• [EXCERPTED RECORDS]
-- ==== Sys2Proof/Laws/State.lean ====
section
/-!
SUPPORT. Laws/State.lean: what each update of one part of State leaves alone (one lemma per part, all by rfl), what a write of
a sparse array, a vector entry, a register or main memory does to a read, and that each keeps the canonical form.
-/

namespace Sys2Proof.Laws

open Sys2Proof.Machine

/-! ### One part changes, the others stay -/

@[simp] theorem wrAt_pending (s : State) (f : RegField) (i j : Nat) (v : Word) : (s.wrAt f i j v).pending = s.pending := rfl
@[simp] theorem wrAt_out (s : State) (f : RegField) (i j : Nat) (v : Word) : (s.wrAt f i j v).out = s.out := rfl
@[simp] theorem wrAt_fresh (s : State) (f : RegField) (i j : Nat) (v : Word) : (s.wrAt f i j v).fresh = s.fresh := rfl
@[simp] theorem wrAt_phase (s : State) (f : RegField) (i j : Nat) (v : Word) : (s.wrAt f i j v).phase = s.phase := rfl
@[simp] theorem wrAt_staged (s : State) (f : RegField) (i j : Nat) (v : Word) : (s.wrAt f i j v).staged = s.staged := rfl
@[simp] theorem wrAt_cfg (s : State) (f : RegField) (i j : Nat) (v : Word) : (s.wrAt f i j v).cfg = s.cfg := rfl
@[simp] theorem wrAt_mem (s : State) (f : RegField) (i j : Nat) (v : Word) : (s.wrAt f i j v).mem = s.mem := rfl
@[simp] theorem wrAt_gran (s : State) (f : RegField) (i j : Nat) (v : Word) : (s.wrAt f i j v).gran = s.gran := rfl
@[simp] theorem wrAt_engMem (s : State) (f : RegField) (i j : Nat) (v : Word) : (s.wrAt f i j v).engMem = s.engMem := rfl
@[simp] theorem wrAt_mbox (s : State) (f : RegField) (i j : Nat) (v : Word) : (s.wrAt f i j v).mbox = s.mbox := rfl
@[simp] theorem wrAt_locks (s : State) (f : RegField) (i j : Nat) (v : Word) : (s.wrAt f i j v).locks = s.locks := rfl
@[simp] theorem wrAt_wins (s : State) (f : RegField) (i j : Nat) (v : Word) : (s.wrAt f i j v).wins = s.wins := rfl
@[simp] theorem wrAt_viol (s : State) (f : RegField) (i j : Nat) (v : Word) : (s.wrAt f i j v).viol = s.viol := rfl
@[simp] theorem wrAt_husk (s : State) (f : RegField) (i j : Nat) (v : Word) : (s.wrAt f i j v).husk = s.husk := rfl
@[simp] theorem wrAt_ports (s : State) (f : RegField) (i j : Nat) (v : Word) : (s.wrAt f i j v).ports = s.ports := rfl
@[simp] theorem wrAt_acts (s : State) (f : RegField) (i j : Nat) (v : Word) : (s.wrAt f i j v).acts = s.acts := rfl
@[simp] theorem wrAt_loops (s : State) (f : RegField) (i j : Nat) (v : Word) : (s.wrAt f i j v).loops = s.loops := rfl
@[simp] theorem wrAt_flt (s : State) (f : RegField) (i j : Nat) (v : Word) : (s.wrAt f i j v).flt = s.flt := rfl
@[simp] theorem wrAt_held (s : State) (f : RegField) (i j : Nat) (v : Word) : (s.wrAt f i j v).held = s.held := rfl
@[simp] theorem wrAt_cache (s : State) (f : RegField) (i j : Nat) (v : Word) : (s.wrAt f i j v).cache = s.cache := rfl
@[simp] theorem wrAt_lanes (s : State) (f : RegField) (i j : Nat) (v : Word) : (s.wrAt f i j v).lanes = s.lanes := rfl
@[simp] theorem wrAt_pool (s : State) (f : RegField) (i j : Nat) (v : Word) : (s.wrAt f i j v).pool = s.pool := rfl
@[simp] theorem wrAt_host (s : State) (f : RegField) (i j : Nat) (v : Word) : (s.wrAt f i j v).host = s.host := rfl
@[simp] theorem wrAt_buf (s : State) (f : RegField) (i j : Nat) (v : Word) : (s.wrAt f i j v).buf = s.buf := rfl
@[simp] theorem wrAt_spin (s : State) (f : RegField) (i j : Nat) (v : Word) : (s.wrAt f i j v).spin = s.spin := rfl
@[simp] theorem wrAt_spinWait (s : State) (f : RegField) (i j : Nat) (v : Word) : (s.wrAt f i j v).spinWait = s.spinWait := rfl
@[simp] theorem wrAt_spinLast (s : State) (f : RegField) (i j : Nat) (v : Word) : (s.wrAt f i j v).spinLast = s.spinLast := rfl
@[simp] theorem wrAt_spinCount (s : State) (f : RegField) (i j : Nat) (v : Word) : (s.wrAt f i j v).spinCount = s.spinCount := rfl
@[simp] theorem wrAt_alm (s : State) (f : RegField) (i j : Nat) (v : Word) : (s.wrAt f i j v).alm = s.alm := rfl
@[simp] theorem wrAt_orr (s : State) (f : RegField) (i j : Nat) (v : Word) : (s.wrAt f i j v).orr = s.orr := rfl
@[simp] theorem wrAt_spn (s : State) (f : RegField) (i j : Nat) (v : Word) : (s.wrAt f i j v).spn = s.spn := rfl
@[simp] theorem wrAt_thm (s : State) (f : RegField) (i j : Nat) (v : Word) : (s.wrAt f i j v).thm = s.thm := rfl
@[simp] theorem wrAt_pins (s : State) (f : RegField) (i j : Nat) (v : Word) : (s.wrAt f i j v).pins = s.pins := rfl
@[simp] theorem wrAt_pwr (s : State) (f : RegField) (i j : Nat) (v : Word) : (s.wrAt f i j v).pwr = s.pwr := rfl
@[simp] theorem wrAt_safeN (s : State) (f : RegField) (i j : Nat) (v : Word) : (s.wrAt f i j v).safeN = s.safeN := rfl
@[simp] theorem wrAt_gated (s : State) (f : RegField) (i j : Nat) (v : Word) : (s.wrAt f i j v).gated = s.gated := rfl
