theorem spinStop_calm {r0 : State} (s : State) (h : Nat) (hk : Calm r0 s) : Calm r0 (State.spinStop s h) := by
  unfold State.spinStop
  repeat' first
    | with_reducible assumption | intro _ | with_reducible apply calm_ite | with_reducible apply motorOff_calm
    | with_reducible apply instsOff_calm | with_reducible apply updSpin_calm | with_reducible apply spinRelease_calm
    | with_reducible apply spinState_calm | with_reducible apply calm_foldl | with_reducible apply calm_foldl_fst
    | with_reducible apply calm_ite_fst | extract_lets | split | (with_reducible refine calm_fst (by assumption) ?_) | dsimp only [id]

theorem spinLimits_calm {r0 : State} (s : State) (h : Nat) (vd : Word) (vbus : Word) (hk : Calm r0 s) : Calm r0 (State.spinLimits s h vd
    vbus) := by
  unfold State.spinLimits
  repeat' first
    | with_reducible assumption | intro _ | with_reducible apply calm_ite | with_reducible apply wr_calm
    | with_reducible apply calm_foldl | with_reducible apply calm_foldl_fst | with_reducible apply calm_ite_fst | extract_lets | split
    | (with_reducible refine calm_fst (by assumption) ?_) | dsimp only [id]

theorem rampRef_calm {r0 : State} (s : State) (h : Nat) (hk : Calm r0 s) : Calm r0 (State.rampRef s h) := by
  unfold State.rampRef
  repeat' first
    | with_reducible assumption | intro _ | with_reducible apply calm_ite | with_reducible apply wr_calm
    | with_reducible apply calm_foldl | with_reducible apply calm_foldl_fst | with_reducible apply calm_ite_fst | extract_lets | split
    | (with_reducible refine calm_fst (by assumption) ?_) | dsimp only [id]

theorem openLoop_calm {r0 : State} (s : State) (h : Nat) (hk : Calm r0 s) : Calm r0 (State.openLoop s h) := by
  unfold State.openLoop
  repeat' first
    | with_reducible assumption | intro _ | with_reducible apply calm_ite | with_reducible apply updSpin_calm
    | with_reducible apply calm_foldl | with_reducible apply calm_foldl_fst | with_reducible apply calm_ite_fst | extract_lets | split
    | (with_reducible refine calm_fst (by assumption) ?_) | dsimp only [id]

theorem spinLock_calm {r0 : State} (s : State) (h : Nat) (hk : Calm r0 s) : Calm r0 (State.spinLock s h) := by
  unfold State.spinLock
  repeat' first
    | with_reducible assumption | intro _ | with_reducible apply calm_ite | with_reducible apply spinUnload_calm
    | with_reducible apply updSpin_calm | with_reducible apply spinRelease_calm | with_reducible apply spinState_calm
    | with_reducible apply calm_foldl | with_reducible apply calm_foldl_fst | with_reducible apply calm_ite_fst | extract_lets | split
    | (with_reducible refine calm_fst (by assumption) ?_) | dsimp only [id]

theorem residual_calm {r0 : State} (s : State) (h : Nat) (dId : Word) (dIq : Word) (hk : Calm r0 s) : Calm r0 (State.residual s h dId
    dIq) := by
  unfold State.residual
  repeat' first
    | with_reducible assumption | intro _ | with_reducible apply calm_ite | with_reducible apply updSpin_calm
    | with_reducible apply wrB_calm | with_reducible apply calm_foldl | with_reducible apply calm_foldl_fst
    | with_reducible apply calm_ite_fst | extract_lets | split | (with_reducible refine calm_fst (by assumption) ?_) | dsimp only [id]

theorem dropUnacked_calm {r0 : State} (s : State) (n : Nat) (hk : Calm r0 s) : Calm r0 (State.dropUnacked s n) := by
  unfold State.dropUnacked
  repeat' first
    | with_reducible assumption | intro _ | with_reducible apply calm_ite | with_reducible apply setZone_calm
    | with_reducible apply bufRefresh_calm | with_reducible apply calm_foldl | with_reducible apply calm_foldl_fst
    | with_reducible apply calm_ite_fst | extract_lets | split | (with_reducible refine calm_fst (by assumption) ?_)
    | simp only [calm_mk] | dsimp only [id]

theorem loseBuffered_calm {r0 : State} (s : State) (n : Nat) (cause : Nat) (hk : Calm r0 s) : Calm r0 (State.loseBuffered s n cause).1 := by
  unfold State.loseBuffered
  repeat' first
    | with_reducible assumption | intro _ | with_reducible apply calm_ite | with_reducible apply lostEvent_calm
    | with_reducible apply updAct_calm | with_reducible apply lostAdd_calm | with_reducible apply mqDrop_calm
    | with_reducible apply bufRefresh_calm | with_reducible apply calm_foldl | with_reducible apply calm_foldl_fst
    | with_reducible apply calm_ite_fst | extract_lets | split | (with_reducible refine calm_fst (by assumption) ?_)
    | simp only [calm_mk] | dsimp only [id]

theorem unloadSide_calm {r0 : State} (s : State) (n : Nat) (hk : Calm r0 s) : Calm r0 (State.unloadSide s n) := by
  unfold State.unloadSide
  repeat' first
    | with_reducible assumption | intro _ | with_reducible apply calm_ite | with_reducible apply loopDisable_calm
    | with_reducible apply updAct_calm | with_reducible apply calm_foldl | with_reducible apply calm_foldl_fst
    | with_reducible apply calm_ite_fst | extract_lets | split | (with_reducible refine calm_fst (by assumption) ?_) | dsimp only [id]
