-- ==== Sys2Proof/Laws/Keeps.lean ====
section
/-!
SUPPORT. Laws/Keeps.lean: every shared operation on State keeps what Safety.lean's `Keeps` names: the queue, OTP one way only,
and the canonical form of main memory and of the register file. One lemma per operation, in the order the operations are
defined; a lemma about an operation that takes a change as its argument asks the same of that change.
-/

set_option linter.unusedTactic false
set_option linter.unreachableTactic false
set_option linter.unusedSimpArgs false
set_option linter.unusedVariables false

namespace Sys2Proof.Laws

open Sys2Proof.Machine

theorem otpLe_refl (a : Husk) : OtpLe a a := ⟨rfl, rfl, rfl, rfl, rfl, Nat.le_refl _, rfl, fun _ k h h' => ⟨k, h, h'⟩⟩
theorem otpLe_of_same (a b : Husk) (h1 : b.variantH = a.variantH) (h0 : b.rootSecret = a.rootSecret) (h2 : b.serial = a.serial)
    (h3 : b.tTrim = a.tTrim) (h4 : b.sensTrim = a.sensTrim) (h5 : b.floor = a.floor) (h6 : b.slots = a.slots) : OtpLe a b :=
  ⟨h1, h0, h2, h3, h4, h5 ▸ Nat.le_refl _, by rw [h6], fun _ k h h' => ⟨k, h6 ▸ h, h'⟩⟩
theorem otpLe_trans {a b c : Husk} (h : OtpLe a b) (h' : OtpLe b c) : OtpLe a c := by
  obtain ⟨a1, a2, a3, a4, a5, a6, a7, a8⟩ := h
  obtain ⟨b1, b2, b3, b4, b5, b6, b7, b8⟩ := h'
  exact ⟨b1.trans a1, b2.trans a2, b3.trans a3, b4.trans a4, b5.trans a5, Nat.le_trans a6 b6, b7.trans a7,
    fun i k hk hr => let ⟨k', h1, h2⟩ := a8 i k hk hr; b8 i k' h1 h2⟩
theorem keeps_refl (s : State) : Keeps s s := ⟨rfl, otpLe_refl _, id, id, Nat.le_refl _, List.prefix_refl _, Nat.le_refl _⟩
set_option maxRecDepth 100000 in
theorem resetFile_rising : Sparse.rising 0 Regs.resetFile = true := by decide
theorem keeps_ite {r0 : State} {c : Prop} [Decidable c] {a b : State} (ha : Keeps r0 a) (hb : Keeps r0 b) : Keeps r0 (if c then a else b) := by
  split <;> assumption
theorem keeps_ite_fst {r0 : State} {α : Type} {c : Prop} [Decidable c] {a b : State × α} (ha : Keeps r0 a.1) (hb : Keeps r0 b.1) :
    Keeps r0 (if c then a else b).1 := by
  split <;> assumption
theorem keeps_fst {r0 t : State} {α : Type} {p : State × α} {x : α} (h : p = (t, x)) (hk : Keeps r0 p.1) : Keeps r0 t := by
  subst h; exact hk
theorem keeps_foldl {r0 : State} {α : Type} (l : List α) (f : State → α → State) (s : State) (hk : Keeps r0 s)
    (h : ∀ s a, Keeps r0 s → Keeps r0 (f s a)) : Keeps r0 (l.foldl f s) := by
  induction l generalizing s with
  | nil => exact hk
  | cons x l ih => exact ih _ (h _ _ hk)
theorem keeps_foldl_fst {r0 : State} {α β : Type} (l : List α) (f : State × β → α → State × β) (p : State × β) (hk : Keeps r0 p.1)
    (h : ∀ p a, Keeps r0 p.1 → Keeps r0 (f p a).1) : Keeps r0 (l.foldl f p).1 := by
  induction l generalizing p with
  | nil => exact hk
  | cons x l ih => exact ih _ (h _ _ hk)
theorem keeps_mk {r0 : State} (t : State) (f_phase : Phase) (f_staged : List (Nat × Word)) (f_cfg : Option Structure) (f_gran : GranSt)
                (f_engMem : List (Nat × Byte)) (f_mbox : Vector Mbox 128) (f_locks : Vector Lock 256) (f_wins : List (Nat × Win))
                (f_viol : List (Nat × Viol)) (f_ports : Vector PortSt 32) (f_acts : Vector ActSt 64) (f_loops : Vector LoopSt 256)
                (f_flt : FaultSt) (f_held : List Grain) (f_cache : List CacheGrain) (f_lanes : Vector LaneSt 64) (f_pool : PoolSt)
                (f_host : HostSt) (f_buf : List BufGrain) (f_spin : List SpinGroup) (f_spinWait : List Nat) (f_spinLast : Option Nat)
                (f_spinCount : Nat) (f_orr : OrrSt) (f_spn : Vector SpinSt 32) (f_thm : ThermSt) (f_pins : PinSt) (f_pwr : PwrSt)
                (f_safeN : BitVec 32) (f_gated : BitVec 18) :
    Keeps r0 { pending := t.pending, out := t.out, fresh := t.fresh, phase := f_phase, regs := t.regs, staged := f_staged, cfg := f_cfg,
                mem := t.mem, gran := f_gran, engMem := f_engMem, mbox := f_mbox, locks := f_locks, wins := f_wins, viol := f_viol,
                husk := t.husk, ports := f_ports, acts := f_acts, loops := f_loops, flt := f_flt, held := f_held, cache := f_cache,
                lanes := f_lanes, pool := f_pool, host := f_host, buf := f_buf, spin := f_spin, spinWait := f_spinWait,
                spinLast := f_spinLast, spinCount := f_spinCount, alm := t.alm, orr := f_orr, spn := f_spn, thm := f_thm,
                pins := f_pins, pwr := f_pwr, safeN := f_safeN, gated := f_gated } ↔ Keeps r0 t :=
  ⟨fun hk => ⟨hk.1, hk.2, hk.3, hk.4, hk.5, hk.6, hk.7⟩, fun hk => ⟨hk.1, hk.2, hk.3, hk.4, hk.5, hk.6, hk.7⟩⟩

• [BRIEF] Collect every line with the string "canonical" from the records, and copy each.

• [SOLUTION]
a sparse array, a vector entry, a register or main memory does to a read, and that each keeps the canonical form.
and the canonical form of main memory and of the register file. One lemma per operation, in the order the operations are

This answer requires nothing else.